Children acquire phonics knowledge either through a whole-to-parts-to-whole or a parts-to- whole approach. There has been much discussion regarding the most effective way to teach phonics, but research has shown that whole-to-parts-to-whole strategies help students understand why the skills are being taught, how they make the task of reading easier and more enjoyable, and how reading can be a beneficial and enjoyable recreational activity (Reutzel & Cooter, 1999, p. 20).
Dahl, Scharer, Lawson, and Grogan's (2001) research in first-grade classrooms describes ways to teach phonics through an "in context" approach that is connected to a child's own reading and writing. In this approach,
Strickland (1998) also supports the notion that phonics instruction is connected to children's reading and writing.
Knowledge about the writing process and its relation to reading has led to new understandings about how young children's early writing can promote the development of phonics. It also reveals how children's attempts to spell can be used to monitor what they know about phonics as well as how they put this knowledge to use." (p. 47)
Conversely, having phonics knowledge can assist students with the writing process. Initially, young children may use phonics to write with invented spelling. Their use of sounds in spelling demonstrates the clear connection phonics has to writing.

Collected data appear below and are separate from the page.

-- ==== Sys2Proof/Tests/Slice0.lean ====
section
/-!
SUPPORT. Slice0.lean: the model's own tests. Each names a small state and one command of it: the state meets the hypotheses of the
clause that a statement makes about the command, and the command does what that clause says. The terms that WellFormed must refuse
stand at the end.
-/
namespace Sys2Proof.Tests
open Sys2Proof.Machine

set_option Elab.async false

/-- The outcome is a next state of which `f` holds. -/
def gives (o : Out) (f : State → Bool) : Bool :=
  match o with
  | .next t => f t
  | _ => false

/-- A package in READY with stack 0 out of reset in running partition 0. -/
def up : State :=
  ((({ pins := { pwrGood := true, perst := false } } : State).setFld (bootReg 0x040) 5 2 1).setStk 0 { inReset := false }).setPart 0
    { assigned := true, first := 0, sizeLog2 := 0, state := .running }

/-- The first plot. -/
def p0 : PlotId := ⟨0, 0⟩

/-- `up` with a first plot. -/
def withPlot (P : Plot) : State := up.setPlot 0 P

/-- `up` with a first plot's array. -/
def withArr (A : Arr) : State := withPlot { arr := A }

/-! ### The machine -/

theorem test_step_takes_the_front :
    gives (step { up with pending := [.flowPulse, .feedGap] }) (fun t => t.pending == [.feedGap] && t.coolant.pulses == 1) = true := by
  decide

theorem test_step_idles : gives (step up) (fun t => t.tb == up.tb + 1) = true := by decide

theorem test_reset_inv : Inv State.reset := by constructor <;> decide

theorem test_reset_values : (State.reset.reg (arrReg 0 0x048)).toNat = 1 ∧ State.reset.fld (arrReg 511 0x040) 0 4 = 6 := by decide

/-! ### Arrays -/

/-- A legal FP8 pass of 16 vectors out of the tank. -/
def passDesc (wload : Nat) : Desc := [BitVec.ofNat 32 (wload * 16 + 3 * 256 + 3 * 8192), 16, 0, 0, 0, 0, 64]

/-- The pass with its load resolved. -/
def pass (w : WLoad) : Pass := { seq := 5, desc := passDesc 0, wload := w, rowsLeft := 16 }

/-- A sparse tile that breaks the index rule. -/
def badTile : Tile := { sparse := true, bytes := List.replicate 16 0xFF }

theorem test_lookahead_enters :
    lookaheadOk (withPlot { qa := { entries := [passDesc 1] } }) 0 7 = true ∧ passCheck up 0 (passDesc 1) = none ∧
    gives (exec (.lookaheadEntry p0 7) (withPlot { qa := { entries := [passDesc 1] } }))
      (fun t => (t.plot 0).qa.entries == [] && (t.arr 0).lane.map (·.wload) == [.bore] && (t.arr 0).now == 7) = true := by decide

theorem test_lookahead_rejects :
    passCheck up 0 [0x80000000, 0] = some 7 ∧
    gives (exec (.lookaheadEntry p0 7) (withPlot { qa := { entries := [[0x80000000, 0]] } }))
      (fun t => (t.plot 0).qa.held && (t.plot 0).qa.heldStatus == 7 && (t.arr 0).lane == []) = true := by decide

theorem test_bore_starts :
    boreOk (withArr { lane := [pass .bore] }) 0 9 = true ∧
    gives (exec (.boreStart p0 9) (withArr { lane := [pass .bore] })) (fun t => (t.arr 0).feed.isSome) = true := by decide

theorem test_bore_done :
    boreDoneOk (withArr { lane := [pass .bore], feed := some ⟨5, true, 3, {}⟩ }) 0 67 = true ∧
    boreDoneOk (withArr { lane := [pass .bore], feed := some ⟨5, true, 3, {}⟩ }) 0 66 = false ∧
    gives (exec (.boreEntryDone p0 67) (withArr { lane := [pass .bore], feed := some ⟨5, true, 3, {}⟩ }))
      (fun t => (t.arr 0).transit == some (5, {}) && (t.arr 0).feed.isNone) = true := by decide

theorem test_shadow_starts :
    shadowLoadOk (withArr { lane := [pass .gate] }) 0 9 = true ∧
    gives (exec (.shadowLoadStart p0 9) (withArr { lane := [pass .gate] })) (fun t => (t.arr 0).shadow == .loading) = true := by decide
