-- ==== Sys2Proof/Machine/Scan.lean ====
section
/-! DEFINITION. The Scan Unit (R94 to R112): its loads, modes and triggers, frames and steps. -/

namespace Sys2Proof.Machine

/-! ### Loads -/

/-- A Scan List is applied (R100): the records of the channels it does not contain are invalidated. -/
def State.applyList (s : State) (l : List ScanStep) : State :=
  ((List.finRange 18).filter fun ch => !(listChannels l).contains ch).foldl State.invalidate
    (s.modScan fun u => { u with list := l, stepIndex := 0, pendingList := none })

/-- A channel load is applied (R97). -/
def State.applyChannel (s : State) (ch : Fin 18) (c : ChannelConfig) : State :=
  (s.modScan fun u => { u with channels := u.channels.set ch c, pendingChannel := none }).invalidate ch

/-- The pending loads of the Scan Unit are applied: the list, then the channel (R105, R108). -/
def State.applyScanLoads (s : State) : State :=
  let s1 := match s.scan.pendingList with
    | none => s
    | some l => s.applyList l
  match s1.scan.pendingChannel with
  | none => s1
  | some (ch, c) => s1.applyChannel ch c

/-- The staged channel record as a record that may be in force, once its checks have passed (R97). -/
def ChannelStaging.toConfig (c : ChannelStaging) (kind : ChannelKind) : ChannelConfig :=
  { kind := kind, gain := c.gain, offset := c.offset, weight := ⟨c.weight.toNat % 8, Nat.mod_lt _ (by decide)⟩ }

/-- LOAD SCAN LIST (R99, R100). -/
def loadScanListBody (s : State) : Reply :=
  if !s.ready then s.refuse .notReady
  else if s.scan.pendingList.isSome then s.refuse .loadPending
  else
    match s.scan.staging.firstFailing with
    | some d => s.refuse .badArgument d
    | none =>
      let l := s.scan.staging.listed.map StagedScanStep.toStep
      if s.scan.quiet then ⟨s.applyList l, .ok, 0⟩
      else ⟨s.modScan fun u => { u with pendingList := some l }, .accepted, 0⟩

/-- LOAD CHANNEL n (R96, R97). -/
def loadChannelBody (s : State) : Reply :=
  if !s.ready then s.refuse .notReady
  else
    match numberBelow 18 s.port.arg0 with
    | none => s.refuse .badArgument
    | some ch =>
      if s.scan.pendingChannel.isSome then s.refuse .loadPending
      else
        match ChannelKind.ofByte s.scan.channelStaging.kind with
        | none => s.refuse .badArgument 1
        | some kind =>
          if 7 < s.scan.channelStaging.weight.toNat then s.refuse .badArgument 4
          else
            let c := s.scan.channelStaging.toConfig kind
            if s.scan.quiet then ⟨s.applyChannel ch c, .ok, 0⟩
            else ⟨s.modScan fun u => { u with pendingChannel := some (ch, c) }, .accepted, 0⟩

/-! ### Frames -/

/-- A frame starts: pending loads, the frame number, the Limit Table and the Measurement Table, and step 0 (R105). -/
def State.frameStart (s : State) : State :=
  let s1 := s.applyScanLoads.modScan fun u => { u with frameNumber := u.frameNumber + 1 }
  s1.dealLoads.derivedFrameStart.modScan fun u => { u with scanning := true, stepIndex := 0, sampled := none }

/-- The Scan Unit becomes quiet (R108). -/
def State.becomeQuiet (s : State) : State := s.applyScanLoads.dealLoads

/-- A trigger is taken (R104). The code is SCAN NOW's detail: 0 a frame started, 1 the flag was set, 2 the trigger was
dropped (R103). -/
def State.trigger (s : State) : State × Byte :=
  if !s.scan.scanning then (s.frameStart, 0)
  else if !s.scan.pendingTrigger then (s.modScan fun u => { u with pendingTrigger := true }, 1)
  else (s.post .scanOverrun none (s.scan.frameNumber.setWidth 16) 1, 2)

/-- The frame end (R107). -/
def State.frameEnd (s : State) : State :=
  let s1 := s.derivedFrameEnd.modScan fun u => { u with scanning := false, stepIndex := 0, sampled := none }
  if s1.scan.pendingTrigger then (s1.modScan fun u => { u with pendingTrigger := false }).frameStart
  else if s1.scan.mode = .stopped then s1.becomeQuiet
  else s1

/-- The codes a step hands over: one for each channel it holds (R106). -/
def stepUpdates (t : ScanStep) (x : StepCodes) : List Message :=
  [t.a.map fun ch => Message.update ch x.a, t.b.map fun ch => Message.update ch x.b,
    t.c.map fun ch => Message.update ch x.c].filterMap id

/-- The updates of the step that completes, with the messages they send (R106, R115; log 3). -/
def State.handOver (s : State) (x : StepCodes) : State :=
  match s.scan.list[s.scan.stepIndex]? with
  | none => s
  | some t => s.takeAll (stepUpdates t x)

/-- A step completes: its codes are handed over, and the next step begins or the frame end follows (R106). Messages on their
way to the engine are taken first (log 4). -/
def scanStepComplete (s : State) : State :=
  match s.scan.sampled with
  | none => s
  | some x =>
    if s.scan.scanning then
      let s1 := s.receiveEngine.handOver x
      if s.scan.stepIndex + 1 < s.scan.list.length then
        s1.modScan fun u => { u with stepIndex := u.stepIndex + 1, sampled := none }
      else s1.frameEnd
    else s

/-- The settle time of the step in progress ends and the converters sample together (R94, R106). -/
def scanStepSample (x : StepCodes) (s : State) : State :=
  if s.scan.scanning && s.scan.sampled.isNone then s.modScan fun u => { u with sampled := some x } else s

/-! ### Modes, period and triggers -/

/-- SCAN NOW (R103). -/
def scanNowBody (s : State) : Reply :=
  if !s.ready then s.refuse .notReady
  else ⟨s.trigger.1, .ok, s.trigger.2⟩

/-- The mode changes (R101). -/
def State.setMode (s : State) (m : ScanMode) : State :=
  match m with
  | .timed => s.modScan fun u => { u with mode := .timed, frameTimer := some u.period.toNat }
  | .sync => s.modScan fun u => { u with mode := .sync, frameTimer := none }
  | .stopped =>
    let s1 := s.modScan fun u => { u with mode := .stopped, frameTimer := none, pendingTrigger := false }
    if s1.scan.scanning then s1 else s1.becomeQuiet

/-- A byte taken at SCAN_MODE (R101, R173). -/
def writeScanMode (value : Byte) (s : State) : State :=
  match ScanMode.ofByte value with
  | none => s
  | some m => if !s.ready || s.scan.mode == m then s else s.setMode m

/-- A byte taken at the low byte of FRAME_PERIOD is held aside (R173). -/
def writePeriodLow (value : Byte) (s : State) : State :=
  if s.ready then s.modPort fun p => { p with heldLow := some value } else s

/-- The frame period that a high byte completes (R173). -/
def State.newPeriod (s : State) (high : Byte) : Half := high ++ (s.port.heldLow.getD (byteOf s.scan.period 0))

/-- A byte taken at the high byte of FRAME_PERIOD (R102, R173). -/
def writePeriodHigh (value : Byte) (s : State) : State :=
  if s.ready then
    let v := s.newPeriod value
    let s1 := s.modPort fun p => { p with heldLow := none }
    if v.toNat < 10 then s1 else s1.modScan fun u => { u with period := v }
  else s

/-- A rising edge of SYNC: a trigger in SYNC mode (R103). -/
def syncEdge (s : State) : State := if s.scan.mode = .sync then s.trigger.1 else s

/-- The frame timer expires before the next tick of the time base: fewer than ten of its 0.1 ms units are left (R102;
log 8). -/
def ScanUnit.timerDue (u : ScanUnit) : Bool :=
  match u.frameTimer with
  | none => false
  | some left => decide (left < 10)

/-- The frame timer's next expiry is one period in force after the one it stands at, whenever that one is taken: late
expiries do not shift the next (R102). -/
def ScanUnit.reloadTimer (u : ScanUnit) : ScanUnit :=
  { u with frameTimer := u.frameTimer.map fun left => left + u.period.toNat }

/-- The frame timer expires: it reloads with the period in force and gives a trigger (R102, R104). -/
def frameTimerExpiry (s : State) : State :=
  if s.scan.mode = .timed ∧ s.scan.timerDue then
    (s.modScan ScanUnit.reloadTimer).trigger.1
  else s

/-- SCAN_NOW (R103). -/
def execScanNow (s : State) : Host.Outcome State Fault Refusal := .next (takeCommand scanNowBody s)

/-- LOAD_SCAN_LIST (R99). -/
def execLoadScanList (s : State) : Host.Outcome State Fault Refusal := .next (takeCommand loadScanListBody s)

/-- LOAD_CHANNEL (R96). -/
def execLoadChannel (s : State) : Host.Outcome State Fault Refusal := .next (takeCommand loadChannelBody s)

/-- SCAN_MODE_WRITE (R101). -/
def execScanModeWrite (value : Byte) (s : State) : Host.Outcome State Fault Refusal :=
  .next (takeWrite 0x11 (writeScanMode value) s)

/-- FRAME_PERIOD_LOW_WRITE (R173). -/
def execFramePeriodLowWrite (value : Byte) (s : State) : Host.Outcome State Fault Refusal :=
  .next (takeWrite 0x12 (writePeriodLow value) s)

/-- FRAME_PERIOD_HIGH_WRITE (R102, R173). -/
def execFramePeriodHighWrite (value : Byte) (s : State) : Host.Outcome State Fault Refusal :=
  .next (takeWrite 0x13 (writePeriodHigh value) s)

/-- SYNC_EDGE (R103). -/
def execSyncEdge (s : State) : Host.Outcome State Fault Refusal := .next (awake syncEdge s)

/-- FRAME_TIMER_EXPIRY (R102). -/
def execFrameTimerExpiry (s : State) : Host.Outcome State Fault Refusal := .next (awake frameTimerExpiry s)

/-- SCAN_STEP_SAMPLE (R106). -/
def execScanStepSample (a b c : RawCode) (s : State) : Host.Outcome State Fault Refusal :=
  .next (awake (scanStepSample { a := a, b := b, c := c }) s)

/-- SCAN_STEP_COMPLETE (R106). -/
def execScanStepComplete (s : State) : Host.Outcome State Fault Refusal := .next (awake scanStepComplete s)

end Sys2Proof.Machine
end

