-- ==== Sys2Proof/Machine/StartUp.lean ====
section
/-! DEFINITION. Resets and the time base (R127, R182 to R186): power-on and pin reset, the end of reset, SOFT RESET, and
the 1 ms tick. -/

namespace Sys2Proof.Machine

/-- Reset is asserted: every volatile state takes its reset value, and an operation in flight leaves the medium as R147
gives (R182; log 5). The commands that wait and the counter of free values are the model's own and stay. -/
def State.assertReset (s : State) : State :=
  let drawn := s.draw Config.freeMedium 11
  { State.heldInReset (s.fault.interruptedMedium drawn.1.val) (s.fault.interruptedSerial drawn.1.val) with
    choice := drawn.2.choice
    pending := s.pending }

/-- The port address that the pins give: 0x58 plus ADDR1 and ADDR0 (R167). -/
def pinAddress (addr1 addr0 : Bool) : BitVec 7 := (0b10110#5) ++ BitVec.ofBool addr1 ++ BitVec.ofBool addr0

/-- Reset ends: the address is sampled, the trip filter takes the level of TRIP_N, and the restore begins (R69, R182). -/
def resetEnd (addr1 addr0 tripLow : Bool) (s : State) : State :=
  if s.inReset then
    let s1 := s.modPort fun p => { p with address := pinAddress addr1 addr0 }
    let s2 := s1.modFault fun f => { f with restore := some 0 }
    { s2 with inReset := false, trip := { seen := s.trip.seen, lowAtResetEnd := tripLow } }
  else s

/-- The E-holder of an active entry leaves at SOFT RESET (R66, R186). -/
def State.dropHolder (s : State) (n : Fin 32) : State :=
  if s.entries[n].state.active then s.leaveMask (.e n) s.entries[n].config.mask else s

/-- The Scan Unit after SOFT RESET (R112). -/
def ScanUnit.softReset (u : ScanUnit) : ScanUnit :=
  { u with
    mode := .stopped
    scanning := false
    stepIndex := 0
    sampled := none
    pendingTrigger := false
    frameTimer := none
    list := resetScanList
    pendingList := none
    pendingChannel := none }

/-- What an accepted SOFT RESET does (R186): entries and their holders, the Scan Unit, the records and indicators, the
Capture Store and the queue. A message of an erase completion still on its way then finds its entry OFF and the store
empty, and so has no effect (R46, R133). -/
def State.softReset (s : State) : State :=
  let s1 := (List.finRange 32).foldl State.dropHolder s
  let s2 := { s1 with entries := Vector.replicate 32 Entry.default }.modScan ScanUnit.softReset
  let s3 := { s2 with records := s2.records.map MeasRecord.invalidated }
  let s4 := (List.finRange 8).foldl (fun t i => t.setIndicator i false) s3
  ({ s4 with captures := CaptureStore.default }.modFault fun f => { f with sent := [] }).clearQueue

/-- SOFT RESET (R185, R186). -/
def softResetBody (s : State) : Reply :=
  if !s.ready then s.refuse .notReady
  else
    match s.seq.state with
    | .notReady => s.refuse .notReady
    | .poweringUp _ _ => s.refuse .seqBusy
    | .running => s.refuse .seqBusy
    | .poweringDown _ _ _ => s.refuse .seqBusy
    | .standby => ⟨s.softReset, .ok, 0⟩

/-- The timers of an entry after one millisecond. -/
def Entry.tick (e : Entry) : Entry :=
  { e with dwellTimer := e.dwellTimer.tick, recoveryTimer := e.recoveryTimer.tick }

/-- The ramp timer after one millisecond. -/
def Switch.tick (w : Switch) : Switch := { w with rampTimer := w.rampTimer.tick }

/-- The Sequencer's timers after one millisecond. -/
def Sequencer.tick (q : Sequencer) : Sequencer :=
  { q with stepLimit := q.stepLimit.tick, discharge := q.discharge.tick, settle := q.settle.tick }

/-- The frame timer after one millisecond, ten of its 0.1 ms units (R102; log 8). -/
def ScanUnit.tick (u : ScanUnit) : ScanUnit := { u with frameTimer := u.frameTimer.map fun left => left - 10 }

/-- The time-stamp counter and every running timer after one millisecond (R127; log 7). -/
def State.tick (s : State) : State :=
  { s with
    timestamp := s.timestamp + 1
    entries := s.entries.map Entry.tick
    switches := s.switches.map Switch.tick
    seq := s.seq.tick
    scan := s.scan.tick }

/-- One millisecond of the time base (R127): the messages of an erase completion and those of failed switches are taken before
it is over (logs 4 and 26). -/
def timeBaseTick (s : State) : State := s.receiveAll.takeFailures.tick

/-- POWER_ON_RESET (R182). -/
def execPowerOnReset (s : State) : Host.Outcome State Fault Refusal := .next s.assertReset

/-- PIN_RESET (R182): the same event at every block. -/
def execPinReset (s : State) : Host.Outcome State Fault Refusal := .next s.assertReset

/-- RESET_END (R182). -/
def execResetEnd (addr1 addr0 tripLow : Bool) (s : State) : Host.Outcome State Fault Refusal :=
  .next (resetEnd addr1 addr0 tripLow s)

/-- SOFT_RESET (R185). -/
def execSoftReset (s : State) : Host.Outcome State Fault Refusal := .next (takeCommand softResetBody s)

/-- TIME_BASE_TICK (R127). -/
def execTimeBaseTick (s : State) : Host.Outcome State Fault Refusal := .next (awake timeBaseTick s)

end Sys2Proof.Machine
end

Note, however, that phonics is one cueing system that may be either overemphasized or overlooked by students when they correct their work. Once student writers have formulated their thoughts on paper, teachers can use spelling errors and reading miscues to determine what phonics knowledge the students are missing and instruct them to correct their own errors.
Phonics knowledge in the young child can be an excellent predictor of later reading success. Research by Stanovich (1986) indicated that the "rich get richer" and the "poor get poorer"--that is, children who are early successful decoders read more and improve in reading, while those who have difficulties decoding read less fall increasingly behind in terms of reading ability. Likewise, Juel (1988) revealed "a high probability that a child who is a poor reader at the end of first grade would still be a poor reader at the end of fourth grade (p. 444). Children who do not get early strong phonics instruction early on may continue to struggle with reading and have reading problems into adulthood, while their peers with strong phonics and reading foundations will use this knowledge to surpass the poor readers.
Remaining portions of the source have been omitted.